Россией это «умственное возбуждение» не ограничивалось. Обратившиеся и размышляющие об обращении последователи писали Толстому со всех концов мира, спрашивая о новом откровении и способах жить по его заветам. Едва ли какому-нибудь религиозному пророку когда-либо удавалось собрать такую паству менее чем за десять лет после того, как он начал проповедовать.

Скоростью своего успеха Толстой был обязан той самой современности, которая вызывала у него такое отвращение. Новые дешевые технологии печати и стандартизованное начальное образование позволяли изданиям «Посредника» расходиться суммарными тиражами в миллионы экземпляров. К концу 1880-х годов Толстой стал самым знаменитым из живых писателей как в России, так и за ее пределами. Репутация автора «Войны мира» и «Анны Карениной» определяла интерес читателей и к его мнению по религиозным, моральным и политическим вопросам, а организационный дар и британские связи Черткова помогли статьям и трактатам Толстого появиться на Западе в то самое время, когда его слава романиста достигла зенита.

К тому же то обстоятельство, что Толстой был признан среди сильных мира сего, было очень значимо для простых людей, которые не читали длинных романов или философских трактатов. Русские крестьяне были готовы поверить раскаявшемуся графу скорее, чем кому-либо из собственной среды. И все же решающими факторами стали магия толстовского голоса, экзистенциальная серьезность его риторики, его харизма и, не в последнюю очередь, историческая эпоха. Все Северное полушарие оказалось охвачено неслыханными по размаху переменами, но нигде политическая система, социальные структуры и правящие круги не были так плохо к ним подготовлены, как в России. Решающий момент, чтобы испытать силу и пределы своего учения, настал для Толстого во второй половине 1891 года.

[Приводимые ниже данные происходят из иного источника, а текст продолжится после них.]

-- ==== Sys2Proof/Laws/KeptLft.lean ====
section
/-!
SUPPORT. Laws/KeptLft.lean: what each operation of the Loft, DMA and replay keeps (the relation Kept of Laws/Kept.lean), one lemma
per operation.
-/
set_option linter.unusedTactic false
set_option linter.unreachableTactic false
set_option linter.unusedVariables false
set_option Elab.async false
namespace Sys2Proof.Machine
open Sys2Proof

/-! ## Machine/LftSen.lean -/

theorem State.lftSourceTo_kept {T : Nat} {r s : State} {x1 : ℕ} {x2 : ℕ} {x3 : ℕ} (h : Kept T r s) (hT : Within 514 T) : Kept T r (State.lftSourceTo s x1 x2 x3) := by
  unfold State.lftSourceTo
  repeat' first
    | with_reducible apply Kept.ite
    | with_reducible assumption
    | exact Within.of hT rfl
    | with_reducible apply State.elementsTo_kept
    | with_reducible apply State.pairTo_kept

theorem State.setCmp_kept {T : Nat} {r s : State} {x1 : ℕ} {x2 : CmpSt} (h : Kept T r s) (hT : Within 524288 T) : Kept T r (State.setCmp s x1 x2) := by
  unfold State.setCmp
  repeat' first
    | with_reducible apply Kept.ite
    | with_reducible assumption
    | exact Within.of hT rfl
    | (fail_if_no_progress with_reducible refine Kept.mk' ?_ rfl rfl)

theorem State.cmpStep_kept {T : Nat} {r s : State} {x1 : ℕ} {x2 : ℤ × Bool} (h : Kept T r s) (hT : Within 524290 T) : Kept T r (State.cmpStep s x1 x2) := by
  unfold State.cmpStep
  repeat' first
    | with_reducible assumption
    | exact Within.of hT rfl
    | with_reducible apply State.set_kept
    | with_reducible apply State.setCmp_kept

theorem cmpGo_kept {T : Nat} {r s : State} {x0 : ℕ} {x1 : ℕ} (h : Kept T r s) (hT : Within 524290 T) : Kept T r (cmpGo x0 x1 s) := by
  induction x0 generalizing s x1 with
  | zero => exact h
  | succ f ih =>
  unfold cmpGo
  repeat' first
    | split
    | with_reducible assumption
    | exact Within.of hT rfl
    | with_reducible apply ih
    | with_reducible apply State.cmpStep_kept

theorem State.cmpTo_kept {T : Nat} {r s : State} {x1 : ℕ} {x2 : ℕ} (h : Kept T r s) (hT : Within 524290 T) : Kept T r (State.cmpTo s x1 x2) := by
  unfold State.cmpTo
  repeat' first
    | with_reducible apply Kept.ite
    | with_reducible assumption
    | exact Within.of hT rfl
    | with_reducible apply cmpGo_kept

theorem State.setRecipe_kept {T : Nat} {r s : State} {x1 : ℕ} {x2 : Recipe} (h : Kept T r s) (hT : Within 524288 T) : Kept T r (State.setRecipe s x1 x2) := by
  unfold State.setRecipe
  repeat' first
    | with_reducible apply Kept.ite
    | with_reducible assumption
    | exact Within.of hT rfl
    | (fail_if_no_progress with_reducible refine Kept.mk' ?_ rfl rfl)

theorem State.modRec_kept {T : Nat} {r s : State} {x1 : ℕ} {x2 : LftRec → LftRec} (h : Kept T r s) (hT : Within 524288 T) : Kept T r (State.modRec s x1 x2) := by
  unfold State.modRec
  repeat' first
    | with_reducible apply Kept.ite
    | with_reducible assumption
    | exact Within.of hT rfl
    | (fail_if_no_progress with_reducible refine Kept.mk' ?_ rfl rfl)

theorem State.showRecipe_kept {T : Nat} {r s : State} {x1 : ℕ} (h : Kept T r s) (hT : Within 2 T) : Kept T r (State.showRecipe s x1) := by
  unfold State.showRecipe
  repeat' first
    | with_reducible assumption
    | exact Within.of hT rfl
    | with_reducible apply State.set_kept

theorem State.setHist_kept {T : Nat} {r s : State} {x1 : ℕ} {x2 : HistSt} (h : Kept T r s) (hT : Within 524288 T) : Kept T r (State.setHist s x1 x2) := by
  unfold State.setHist
  repeat' first
    | with_reducible apply Kept.ite
    | with_reducible assumption
    | exact Within.of hT rfl
    | (fail_if_no_progress with_reducible refine Kept.mk' ?_ rfl rfl)

theorem State.histZero_kept {T : Nat} {r s : State} {x1 : ℕ} (h : Kept T r s) (hT : Within 524290 T) : Kept T r (State.histZero s x1) := by
  unfold State.histZero
  repeat' first
    | with_reducible assumption
    | exact Within.of hT rfl
    | with_reducible apply State.set_kept
    | with_reducible apply State.setHist_kept

theorem State.histAdd_kept {T : Nat} {r s : State} {x1 : ℕ} {x2 : ℤ} (h : Kept T r s) (hT : Within 524290 T) : Kept T r (State.histAdd s x1 x2) := by
  unfold State.histAdd
  repeat' first
    | with_reducible apply Kept.ite
    | with_reducible assumption
    | exact Within.of hT rfl
    | with_reducible apply State.bump_kept
    | with_reducible apply State.setHist_kept

theorem State.histAttach_kept {T : Nat} {r s : State} {x1 : ℕ} {x2 : ℕ} (h : Kept T r s) (hT : Within 524288 T) : Kept T r (State.histAttach s x1 x2) := by
  unfold State.histAttach
  repeat' first
    | with_reducible apply Kept.ite
    | with_reducible assumption
    | exact Within.of hT rfl
    | with_reducible apply State.modRec_kept
    | (fail_if_no_progress with_reducible refine Kept.mk' ?_ rfl rfl)
    | (with_reducible apply Kept.foldl; on_goal 2 => (intro _ _ _; beta_reduce))
    | (with_reducible apply Kept.foldlSnd; on_goal 2 => (intro _ _ _; beta_reduce))
    | split

theorem State.histStep_kept {T : Nat} {r s : State} {x1 : ℕ} {x2 : ℕ} {x3 : Option ℤ} (h : Kept T r s) (hT : Within 524290 T) : Kept T r (State.histStep s x1 x2 x3) := by
  unfold State.histStep
  repeat' first
    | with_reducible apply Kept.ite
    | with_reducible assumption
    | exact Within.of hT rfl
    | with_reducible apply State.histZero_kept
    | with_reducible apply State.histAdd_kept
    | with_reducible apply State.histAttach_kept
    | with_reducible apply State.setHist_kept
    | (fail_if_no_progress with_reducible refine Kept.mk' ?_ rfl rfl)
    | split

theorem histGo_kept {T : Nat} {r s : State} {x0 : ℕ} {x1 : ℕ} (h : Kept T r s) (hT : Within 524290 T) : Kept T r (histGo x0 x1 s) := by
  induction x0 generalizing s x1 with
  | zero => exact h
  | succ f ih =>
  unfold histGo
  repeat' first
    | split
    | with_reducible assumption
    | exact Within.of hT rfl
    | with_reducible apply ih
    | with_reducible apply State.histStep_kept

theorem State.histsTo_kept {T : Nat} {r s : State}  (h : Kept T r s) (hT : Within 524290 T) : Kept T r (State.histsTo s) := by
  unfold State.histsTo
  repeat' first
    | with_reducible apply Kept.ite
    | with_reducible assumption
    | exact Within.of hT rfl
    | with_reducible apply histGo_kept
    | (fail_if_no_progress with_reducible refine Kept.mk' ?_ rfl rfl)
    | (with_reducible apply Kept.foldl; on_goal 2 => (intro _ _ _; beta_reduce))
    | (with_reducible apply Kept.foldlSnd; on_goal 2 => (intro _ _ _; beta_reduce))
    | split

theorem State.lineSources_kept {T : Nat} {r s : State} {x1 : ℕ} (h : Kept T r s) (hT : Within 524802 T) : Kept T r (State.lineSources s x1) := by
  unfold State.lineSources
  repeat' first
    | with_reducible apply Kept.ite
    | with_reducible assumption
    | exact Within.of hT rfl
    | with_reducible apply State.cmpTo_kept
    | with_reducible apply State.lftSourceTo_kept
    | (fail_if_no_progress with_reducible refine Kept.mk' ?_ rfl rfl)
    | (with_reducible apply Kept.foldl; on_goal 2 => (intro _ _ _; beta_reduce))
    | (with_reducible apply Kept.foldlSnd; on_goal 2 => (intro _ _ _; beta_reduce))
    | split

theorem State.pushJournal_kept {T : Nat} {r s : State} {x1 : JEntry} (h : Kept T r s) (hT : Within 17303563 T := by
    first | exact Within.refl _ | (refine Within.of (b := ?zb) ?zw ?ze; (case zw => assumption); (case ze => decide))) : Kept T r (State.pushJournal s x1) := by
  unfold State.pushJournal
  repeat' first
    | with_reducible apply Kept.ite
    | with_reducible assumption
    | exact Within.of hT rfl
    | with_reducible apply State.companion_kept
    | with_reducible apply State.raise_kept
    | (fail_if_no_progress with_reducible refine Kept.mk' ?_ rfl rfl)

theorem State.journal_kept {T : Nat} {r s : State} {x1 : ℕ} (h : Kept T r s) (hT : Within 17303563 T) : Kept T r (State.journal s x1) := by
  unfold State.journal
  repeat' first
    | with_reducible apply Kept.ite
    | with_reducible assumption
    | exact Within.of hT rfl
    | with_reducible apply State.pushJournal_kept
    | (fail_if_no_progress with_reducible refine Kept.mk' ?_ rfl rfl)

theorem journalGo_kept {T : Nat} {r s : State} {x0 : ℕ} (h : Kept T r s) (hT : Within 17304075 T := by
    first | exact Within.refl _ | (refine Within.of (b := ?zb) ?zw ?ze; (case zw => assumption); (case ze => decide))) : Kept T r (journalGo x0 s) := by
  induction x0 generalizing s  with
  | zero => exact h
  | succ f ih =>
  unfold journalGo
  repeat' first
    | with_reducible apply Kept.ite
    | split
    | with_reducible assumption
    | exact Within.of hT rfl
    | with_reducible apply ih
    | with_reducible apply State.lineSources_kept
    | with_reducible apply State.journal_kept
    | (fail_if_no_progress with_reducible refine Kept.mk' ?_ rfl rfl)

theorem State.journalTo_kept {T : Nat} {r s : State}  (h : Kept T r s) (hT : Within 17304075 T := by
    first | exact Within.refl _ | (refine Within.of (b := ?zb) ?zw ?ze; (case zw => assumption); (case ze => decide))) : Kept T r (State.journalTo s) := by
  unfold State.journalTo
  repeat' first
    | with_reducible apply Kept.ite
    | with_reducible assumption
    | exact Within.of hT rfl
    | with_reducible apply journalGo_kept
    | (fail_if_no_progress with_reducible refine Kept.mk' ?_ rfl rfl)

theorem execRingLineWrite_kept {T : Nat} {r s : State}  (h : Kept T r s) (hT : Within 17304075 T := by
    first | exact Within.refl _ | (refine Within.of (b := ?zb) ?zw ?ze; (case zw => assumption); (case ze => decide))) : KeptO T r (execRingLineWrite s) := by
  unfold execRingLineWrite
  repeat' first
    | with_reducible apply KeptO.ite
    | with_reducible apply Kept.ite
    | with_reducible assumption
    | exact Within.of hT rfl
    | with_reducible apply KeptO.next
    | with_reducible apply State.storeBytes_kept
    | with_reducible apply State.journalTo_kept
    | with_reducible apply State.histsTo_kept
    | with_reducible apply State.set64_kept
    | (fail_if_no_progress with_reducible refine Kept.mk' ?_ rfl rfl)

theorem execSlowRingLine_kept {T : Nat} {r s : State}  (h : Kept T r s) (hT : Within 526337 T := by
    first | exact Within.refl _ | (refine Within.of (b := ?zb) ?zw ?ze; (case zw => assumption); (case ze => decide))) : KeptO T r (execSlowRingLine s) := by
  unfold execSlowRingLine
  repeat' first
    | with_reducible apply KeptO.ite
    | with_reducible apply Kept.ite
    | with_reducible assumption
    | exact Within.of hT rfl
    | with_reducible apply KeptO.next
    | with_reducible apply State.companion_kept
    | (fail_if_no_progress with_reducible refine Kept.mk' ?_ rfl rfl)

theorem execGridValueCompute_kept {T : Nat} {r s : State} {x0 : Fin 256} (h : Kept T r s) (hT : Within 17303691 T) : KeptO T r (execGridValueCompute x0 s) := by
  unfold execGridValueCompute
  repeat' first
    | with_reducible apply KeptO.ite
    | with_reducible apply Kept.ite
    | with_reducible assumption
    | exact Within.of hT rfl
    | with_reducible apply KeptO.next
    | (with_reducible apply State.gridCompute_some; on_goal 2 => assumption)
    | with_reducible apply State.gridCompute_kept
    | with_reducible apply State.captureGrid_kept
    | (fail_if_no_progress with_reducible refine Kept.mk' ?_ rfl rfl)
    | split

/-! ## Machine/LftRec.lean -/

theorem State.arcRegs_kept {T : Nat} {r s : State}  (h : Kept T r s) (hT : Within 2 T := by
    first | exact Within.refl _ | (refine Within.of (b := ?zb) ?zw ?ze; (case zw => assumption); (case ze => decide))) : Kept T r (State.arcRegs s) := by
  unfold State.arcRegs
  repeat' first
    | with_reducible assumption
    | exact Within.of hT rfl
    | with_reducible apply State.set_kept

theorem freeGo_kept {T : Nat} {r s : State} {x0 : ℕ} {x1 : ℕ} (h : Kept T r s) (hT : Within 524288 T) : Kept T r (freeGo x0 x1 s) := by
  induction x0 generalizing s x1 with
  | zero => exact h
  | succ f ih =>
  unfold freeGo
  repeat' first
    | with_reducible apply Kept.ite
    | split
    | with_reducible assumption
    | exact Within.of hT rfl
    | with_reducible apply ih
    | (fail_if_no_progress with_reducible refine Kept.mk' ?_ rfl rfl)

theorem State.reserve_kept {T : Nat} {r s : State} {x1 : ℕ} {x2 : ℕ} (h : Kept T r s) (hT : Within 524290 T) : Kept T r (State.reserve s x1 x2) := by
  unfold State.reserve
  repeat' first
    | with_reducible assumption
    | exact Within.of hT rfl
    | with_reducible apply freeGo_kept
    | with_reducible apply State.arcRegs_kept
    | with_reducible apply State.modRec_kept

theorem State.arcWrite_kept {T : Nat} {r s : State} {x1 : ℕ} (h : Kept T r s) (hT : Within 17301514 T) : Kept T r (State.arcWrite s x1) := by
  unfold State.arcWrite
  repeat' first
    | with_reducible apply Kept.ite
    | with_reducible assumption
    | exact Within.of hT rfl
    | with_reducible apply State.set64_kept
    | with_reducible apply State.set_kept
    | with_reducible apply State.raise_kept
    | (fail_if_no_progress with_reducible refine Kept.mk' ?_ rfl rfl)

К середине года стало понятно, что свирепая засуха, последовавшая за скверными урожаями двух предыдущих лет, привела Россию к голоду, равного которому она давно не испытывала. В августе правительство запретило хлебный экспорт и стало принимать другие запоздалые меры, в то же время подвергая цензуре любое публичное обсуждение происходящего. Эти шаги только усилили панику.

В национальном масштабе нехватка зерна не имела катастрофического характера, но в отдельных губерниях положение было ужасным. Многие крестьяне, которые с трудом выживали даже в хорошие годы, были доведены до полной нищеты, сопровождавшейся неминуемыми эпидемиями. Действия правительства осложнялись недоверием между центральными и земскими властями и постоянной подозрительностью официальных инстанций к частным инициативам.

Толстой втянулся в борьбу с голодом не сразу. Со времен переписи он скептически относился к благотворительности и был убежден, что деньги способны лишь умножать зло. Однако осознав размеры бедствия, он стал действовать со свойственной ему энергией. Очень быстро он стал центром всех частных инициатив. Несмотря на свое отвращение к финансовым операциям, он обратился с призывом о денежной помощи к русской и мировой общественности и стал основным распорядителем получаемых средств. Отчеты о пожертвованиях и расходах он регулярно публиковал в печати.

В течение нескольких месяцев Толстому удалось собрать более миллиона рублей. Очень много пожертвований пришло из США и Британии, причем самыми щедрыми оказались квакеры. На полученные деньги были открыты около 250 кухонь, кормивших не менее 15 000 самых голодных, не считая тысяч голодающих детей. Тем, кто мог себе позволить хоть что-то платить, хлеб продавали по резко сниженным ценам и на вырученные деньги открывали новые кухни. Толстой не только координировал эту колоссальную логистическую операцию, но и сам участвовал в доставке помощи нуждающимся.

Кроме того, он писал о текущем положении дел, нарушая официальный запрет на общественную дискуссию. Власти пытались запретить эти публикации, но были вынуждены на них реагировать. Так, когда газета «Русские ведомости» напечатала статью Толстого «Страшный вопрос», где говорилось об отсутствии надежной информации о запасах хлеба в тех или иных губерниях, издателям было вынесено официальное предупреждение, но на следующей неделе правительство начало активно собирать статистические сведения.

Борьба с голодом придала славе Толстого новое измерение. О нем писали газеты всего мира, а перепуганные размахом его деятельности российские власти не могли ни остановить ее, ни ввести в приемлемые для них рамки. В Бегичевке, деревне в Рязанской губернии, которую Толстой превратил в своего рода штаб, крестьяне были готовы взбунтоваться при возникновении – скорее всего, совершенно безосновательных – слухов о том, что правительство собирается насильно вывезти Толстого. Образованная публика была взволнована еще сильнее. Вовсе не склонный к экзальтированной риторике Чехов в одном из писем назвал Толстого «человечищем» и «Юпитером»[55].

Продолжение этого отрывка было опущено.